Don't go running off looking for proof because you won't find it. I don't mind someone disagreeing with me but have some kind of information otherwise its a waste of time.
The original poster sounds like he went online with unpatched xp, and got his updates online. Not good, the threat has grown and even 2 years ago there was evidence of how dangerous that is. That is the whole purpose of slipstreaming xp and why I recommend everyone does it.
http://www.usatoday.com/money/industries/technology/2004-11-29-honeypot_x.htm
"While most break-in tries fail, an unprotected PC can get hijacked within minutes of accessing the Internet. Once hijacked, it is likely to get grouped with other compromised PCs to dispense spam, conduct denial-of-service attacks or carry out identity-theft scams. Those are key findings of a test conducted by USA TODAY and Avantgarde, a San Francisco tech marketing and design firm."

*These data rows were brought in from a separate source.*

-- ==== Sys2Proof/Tests/Slice0.lean ====
section
/-! SUPPORT. Tests: each an expected result taken from the rules of the spec, on a small state built by the helpers below;
and, for each statement with hypotheses, a named state and operands that meet them, at the boundary values of its
clauses. A status list names the checks of a request in the order of its rule; the codes are those of R190. -/

namespace Sys2Proof.Machine

set_option Elab.async false

/-! ### Helpers: a line of two stations

Station 1 has the launcher at 0 L, station 2 the receiver at 40,000 L. -/

/-- A station of the test line, ACTIVE and proven, its doors shut and shown REMOTE. -/
def testStation (k pos : Nat) (launcher receiver : Bool) (meter : Option Nat) : Station :=
  { num := k, address := k, position := pos, hasLauncher := launcher, hasReceiver := receiver, service := .inService,
    tuning := { guardVol := 300, approach := 1500, lead := 3000, clearance := 800, exitTimeout := 20,
                arrivalTimeout := 20, pauseLimit := 12, autoReceive := receiver, policy := .queue, replyCode := 2 },
    segmentMeter := meter,
    link := { LinkRecord.proving with state := .active, proven := true, remote := true, launchDoor := true,
                                      receiveDoor := true },
    queue := [], slot := Slot.idle, trapFault := false, fault := none, changed := false }

/-- A latching detector of the test line, ARMED. -/
def testDetector (d k slot : Nat) (kind : DetectorKind) (pos : Nat) : Detector :=
  { num := d, station := k, slot := slot, kind := kind, position := pos, latching := true, profile := 0,
    rearmVolume := 1000, state := .armed, awaited := none, inRearmSet := false, confirmStart := none,
    confirmCount := 0, spurious := 0, suspect := false, lastMatched := none }

/-- A valve of the test line, in a debounced state. -/
def testValve (v k : Nat) (role : Role) (pos : Nat) (d : Debounced) : Valve :=
  { num := v, station := k, role := role, position := pos, guardVol := 300, strokeTimeout := 5, debounced := d,
    pendingReport := none, command := none, lastOutcome := none, permit := true, holders := [], struck := false }

/-- A record at a position, fixed there by a passage. -/
def testPig (t : Nat) (st : PigState) (pos : Nat) : Pig :=
  { tag := t, state := st, launchStation := some 1, destination := 2, position := pos, residue := 0, slip := 20,
    learning := true, fixPosition := some pos, fixKind := some .manual, fixDetector := none, fixTime := some 0,
    pointer := none, overdue := false, misses := 0, flags := PigFlags.clear, launchTime := 0 }

/-- The meter of the test line, LIVE at rate 100. -/
def testMeter : Meter :=
  { num := 0, station := 1, maxRate := 500, holdTime := 5, state := .live, totalizer := some 1000, baseTime := some 0,
    rate := 100, provisional := 0, debt := 0, implausible := 0, extrapolated := 0 }

/-- The test line in READY, empty. -/
def line : State :=
  { State.reset with
    lineState := .ready
    stations := [testStation 1 0 true false (some 0), testStation 2 40000 false true none]
    detectors := [testDetector 0 1 0 .launchExit 0, testDetector 1 1 1 .mainline 10000,
                  testDetector 2 2 0 .mainline 30000, testDetector 3 2 1 .trapArrival 0]
    valves := [testValve 1 1 .mainline 100 .opened, testValve 2 1 .launchOutlet 0 .closed,
               testValve 3 1 .launchKicker 0 .closed, testValve 4 2 .mainline 39900 .opened,
               testValve 5 2 .receiveInlet 0 .closed]
    meters := [testMeter]
    index := [1, 2] }

/-- The test line in UNCONFIGURED. -/
def openLine : State := { line with lineState := .unconfigured }

/-- The test line with some records, of which those tracked stand in the train in the order given. -/
def withPigs (l : List Pig) : State :=
  { line with pigs := l, train := (l.filter Pig.tracked).map Pig.tag }

/-- A state with one station changed. -/
def withStation (s : State) (k : Nat) (f : Station → Station) : State := s.modStation k f

/-- A state with one station's slot changed. -/
def withSlot (s : State) (k : Nat) (f : Slot → Slot) : State := s.modStation k fun x => { x with slot := f x.slot }

/-- A command that stands in a phase. -/
def testCommand (ph : Phase) (t : Target) (o : Origin) : Command := { Command.fresh t o 0 with phase := ph }

/-- A state with a command outstanding at a valve of station 1, and in its queue where it is QUEUED. -/
def withCommand (s : State) (v : Nat) (c : Command) : State :=
  (s.modValve v fun x => { x with command := some c }).modStation 1 fun x =>
    if c.phase = .queued then { x with queue := x.queue ++ [v] } else x

/-- The state a command leads to. -/
def after (s : State) (c : Instr) : State :=
  match exec c s with
  | .next t => t
  | .fault _ => s
  | .refused _ => s

/-- The status code a request is answered with. -/
def statusOf (s : State) (c : Instr) : Nat := (((after s c).port.held.getD []).getD 1 0).toNat

/-- The status codes of some requests, each in its own state. -/
def statuses (l : List (State × Instr)) : List Nat := l.map fun x => statusOf x.1 x.2

/-- The data a request is answered with. -/
def dataOf (s : State) (c : Instr) : List Nat := ((after s c).port.held.getD []).drop 3 |>.map BitVec.toNat

/-! ### WellFormed refuses what reaches no part -/

theorem test_wellformed_refuses :
    ([.meterStale 16, .strokeTimeout 48, .deliveryLimitExpiry 48, .confirmationLapse 64, .holdLapsed 0, .holdLapsed 25,
      .launchTimeout 0, .arrivalTimeout 25, .pauseLapsed 0, .autoReceiveStart 25, .report [1, 4, 0, 0], .badLength [2, 26, 0],
      .unknownRequest [2, 26, 0], .readResponse 0] : List Instr).map Instr.wellFormed = List.replicate 14 false := by
  decide

/-- The DEFINE form of a station, a valve or a meter, and the form byte 1 that makes it a TUNE. -/
def stationForm (form : Byte) : StationFrame :=
  { form := form, station := 3, address := 3, position := 50000, flags := 0, guardVol := 300, approach := 1500, lead := 3000,
    clearance := 800, exitTimeout := 20, arrivalTimeout := 20, pauseLimit := 12, replyCode := 2, reserved := 0 }

def valveForm (form : Byte) : ValveFrame :=
  { form := form, valve := 47, station := 2, role := 2, position := 0, guardVol := 0, strokeTimeout := 5, reserved := 0 }

def meterForm (form : Byte) : MeterFrame :=
  { form := form, meter := 15, station := 2, maxRate := 500, holdTime := 5, reserved := 0 }

theorem test_wellformed_tells_forms_apart :
    ([.defineStationDefine (stationForm 1), .defineStationTune (stationForm 0), .defineValveDefine (valveForm 1),
      .defineValveTune (valveForm 0), .defineMeterDefine (meterForm 1), .defineMeterTune (meterForm 0),
      .setDetectorServiceOut 3 0 0, .setDetectorServiceIn 3 1 0] : List Instr).map Instr.wellFormed =
      List.replicate 8 false := by decide

theorem test_wellformed_takes :
    ([.meterStale 15, .strokeTimeout 47, .confirmationLapse 63, .holdLapsed 1, .pauseLapsed 24, .report [1, 0, 0, 0],
      .badLength [3, 26, 0], .unknownRequest [2, 1, 0], .readResponse 1, .defineStationTune (stationForm 1),
      .setDetectorServiceOut 3 1 0, .setDetectorServiceIn 3 2 0] : List Instr).map Instr.wellFormed =
      List.replicate 12 true := by decide

/-! ### Frames (R166, R167, R189, R192) -/

/-- R192's worked value: the nine bytes 49 to 57 have the CRC 10,673, sent as 41, 177. -/
theorem test_crc_of_the_manual : crc16 [49, 50, 51, 52, 53, 54, 55, 56, 57] = 10673#16 := by decide +kernel

theorem test_crc_bytes : bytes2 (crc16 [49, 50, 51, 52, 53, 54, 55, 56, 57]) = [41, 177] := by decide +kernel

/-- LAUNCH, code 48: tag 513, launch station 1, destination 2, slip 20, learning yes. -/
theorem test_decode_launch : decodeFrame [9, 48, 2, 1, 1, 2, 0, 20, 1, 0] =
    some (.launch { tag := 513, launch := 1, destination := 2, slip := 20, learning := 1, reserved := 0 }) := by decide

/-- DECLARE_PIG, code 49: the position 16,909,060 in four bytes, most significant first. -/
theorem test_decode_declare : decodeFrame [12, 49, 0, 7, 1, 2, 3, 4, 2, 0, 5, 0, 0] =
    some (.declarePig { tag := 7, position := 16909060, destination := 2, slip := 5, learning := 0, reserved := 0 }) := by
  decide

/-- COMMAND_VALVE, code 80, CLOSE; SET_DETECTOR_SERVICE, code 33, OUT and IN; ABORT_SEQUENCE, code 67. -/
theorem test_decode_short_frames :
    [decodeFrame [4, 80, 7, 1, 0], decodeFrame [4, 33, 9, 1, 0], decodeFrame [4, 33, 9, 0, 0],
      decodeFrame [3, 67, 4, 0]] =
      [some (.commandValve 7 1 0), some (.setDetectorServiceOut 9 1 0), some (.setDetectorServiceIn 9 0 0),
        some (.abortSequence 4 0)] := by decide

/-- DEFINE_METER, code 19: its selector byte tells the two forms apart. -/
theorem test_decode_meter_forms :
    [decodeFrame [9, 19, 0, 15, 2, 1, 244, 0, 5, 0], decodeFrame [9, 19, 1, 15, 2, 1, 244, 0, 5, 0]] =
      [some (.defineMeterDefine (meterForm 0)), some (.defineMeterTune (meterForm 1))] := by decide

/-- Witness of RequestFramesDecodeBack: a well-formed request, its frame, and bytes clocked behind it. -/
theorem test_frame_round_trip :
    Instr.wellFormed (.setAttentionMasks { alerts := 257, notes := 9, globals := 3, reserved := 0 }) = true ∧
      encodeFrame (.setAttentionMasks { alerts := 257, notes := 9, globals := 3, reserved := 0 }) =
        some [6, 101, 1, 1, 9, 3, 0] ∧
      decodeFrame ([6, 101, 1, 1, 9, 3, 0] ++ [170, 187]) =
        some (.setAttentionMasks { alerts := 257, notes := 9, globals := 3, reserved := 0 }) := by decide

/-- Witness of FramingFollowsTheFirstBytes, each clause at the ends of its range: the first byte 0; 64 and 255; too few
bytes behind 1 and 63; a code of no request; a length wrong for its code; a length that is right, at 2 and at 33. -/
theorem test_framing_clauses :
    framing [] = .noFrame ∧ framing [0] = .read ∧ framing [64, 26] = .badLength ∧ framing [255, 26] = .badLength ∧
      framing [1] = .badLength ∧ framing (63 :: List.replicate 62 26) = .badLength ∧ framing [2, 1, 0] = .unknown ∧
      framing [1, 255] = .unknown ∧ framing [3, 26, 0, 0] = .badLength ∧ framing [2, 26, 0] = .request 26 [0] ∧
      framing (33 :: 16 :: List.replicate 32 0) = .request 16 (List.replicate 32 0) := by decide +kernel

/-! ### The queue and the port (chapter 9) -/

theorem test_step_takes_the_front :
    (match step { line with pending := [.readPig 1 0, .requestFrameOverrun] } with
      | .next t => (t.pending, ((t.port.held.getD []).getD 1 0).toNat)
      | .fault _ => ([], 0)
      | .refused _ => ([], 0)) = ([.requestFrameOverrun], 22) := by decide +kernel

/-- Witness of EveryRequestIsAnswered and of RefusedRequestsChangeNothing: a request that is refused with code 22. -/
theorem test_refusal_leaves_the_rest :
    isRequest (.readPig 1 0) = true ∧ after line (.readPig 1 0) = { line with port := (after line (.readPig 1 0)).port } ∧
      (after line (.readPig 1 0)).port.held = some [2, 22, 0] := by decide +kernel

/-- R169: a response clocked out short is kept, and sent again from its first byte; clocked out whole it is consumed. -/
theorem test_read_keeps_a_short_read :
    let s := after line (.readPig 1 0)
    (after s (.readResponse 2)).port.held = some [2, 22, 0] ∧ (after s (.readResponse 2)).port.sdo = [2, 22] ∧
      (after s (.readResponse 3)).port.held = none ∧ (after s (.readResponse 5)).port.sdo = [2, 22, 0, 0, 0] ∧
      (after line (.readResponse 1)).port.sdo = [0] := by decide +kernel

/-- R167 step 2, R169: the request in hand has dropped the unread response by the time a further frame is discarded. -/
theorem test_overrun_drops_the_response :
    (after (after line (.readPig 1 0)) .requestFrameOverrun).port =
        { busy := true, held := none, readPosition := 0, overrun := true, discard := true, sdo := [] } ∧
      (after line .requestFrameOverrun).port.discard = false := by decide +kernel

/-- R166: a request assertion drives SDO with zero bytes. -/
theorem test_request_drives_zeros :
    let s := after (after line (.readPig 1 0)) (.readResponse 3)
    s.port.sdoByte 1 = 22 ∧ (after s (.readPig 1 0)).port.sdoByte 1 = 0 := by decide +kernel

/-- R170, R171: a frame dropped while busy, and a response lost unread, show in the next response's flags. -/
theorem test_port_marks :
    (after (after (after line (.readPig 1 0)) .requestFrameOverrun) (.badLength [1])).port.held = some [2, 16, 3] ∧
      statuses [(line, .badLength [1]), (line, .unknownRequest [1, 1])] = [16, 17] := by decide +kernel

/-! ### Invariants: the witnesses -/

/-- Witness of the nine invariants: the test line with a record meets them all, and a step leads on. -/
theorem test_line_meets_the_invariants :
    let s := withPigs [testPig 3 .inLine 20000]
    (TablesRise s ∧ PigBounds s ∧ TrainInOrder s ∧ NothingBelowStart s ∧ HoldsExact s ∧ StrikesExact s ∧
      ProvisionalOnlyInOutage s ∧ RearmOnlyTripped s ∧ QueuesHoldQueued s) ∧ step s = .next s := by
  refine ⟨⟨⟨?_, ?_, ?_, ?_, ?_⟩, ⟨?_, ?_, ?_, ?_⟩, ⟨?_, ?_, ?_, ?_, ?_, ?_⟩, ⟨?_, ?_, ?_⟩, ?_, ?_, ?_, ?_, ?_⟩, rfl⟩ <;>
    first | unfold Rising | unfold Pig.inBounds | unfold HoldsExact | unfold StrikesExact |
      unfold ProvisionalOnlyInOutage | unfold RearmOnlyTripped | unfold QueuesHoldQueued | skip
  all_goals decide +kernel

"The test did not measure Web attacks that require user participation, namely spyware, which gets spread by visiting contagious Web sites, or e-mail viruses, which proliferate via e-mail attachments."
In other words it measured threats from simply being online and had 341 break in attempts in the first hour.
"Less than four minutes from start of the test, an intruder breaks into Windows XP SP1 through the vulnerability most famously exploited by last May's Sasser worm. Ensuing instructions get garbled."
"Eleven minutes later another intruder breaks into XP SP1 through the security hole exploited by the July 2003 MS Blaster worm. Ensuing instructions get garbled"
"While the previous break-in is still unfolding, another intruder, using a different attacking computer, breaks into XP SP1 through the Sasser hole. Ensuing instructions get garbled."
"An intruder breaks into XP SP1 for the fourth time using the MS Blaster hole. Things go smoothly. He begins uploading commands. He confirms XP SP1 is connected to the Internet, then begins making repeated attempts to connect XP SP1 to a server running an Internet Relay Chat channel, the equivalent of a private Instant Messaging line."
"The intruder successfully connects XP SP1 to the IRC channel, which is probably also running on a hijacked PC."
"The intruder instructs XP SP1 to navigate to a designated Web site, likely running on yet another hijacked PC. XP SP1 downloads a program, called ie.exe, from the Web site."
"XP SP1 begins scanning the Internet, poised to similarly hijack other PCs exhibiting the same unpatched security hole."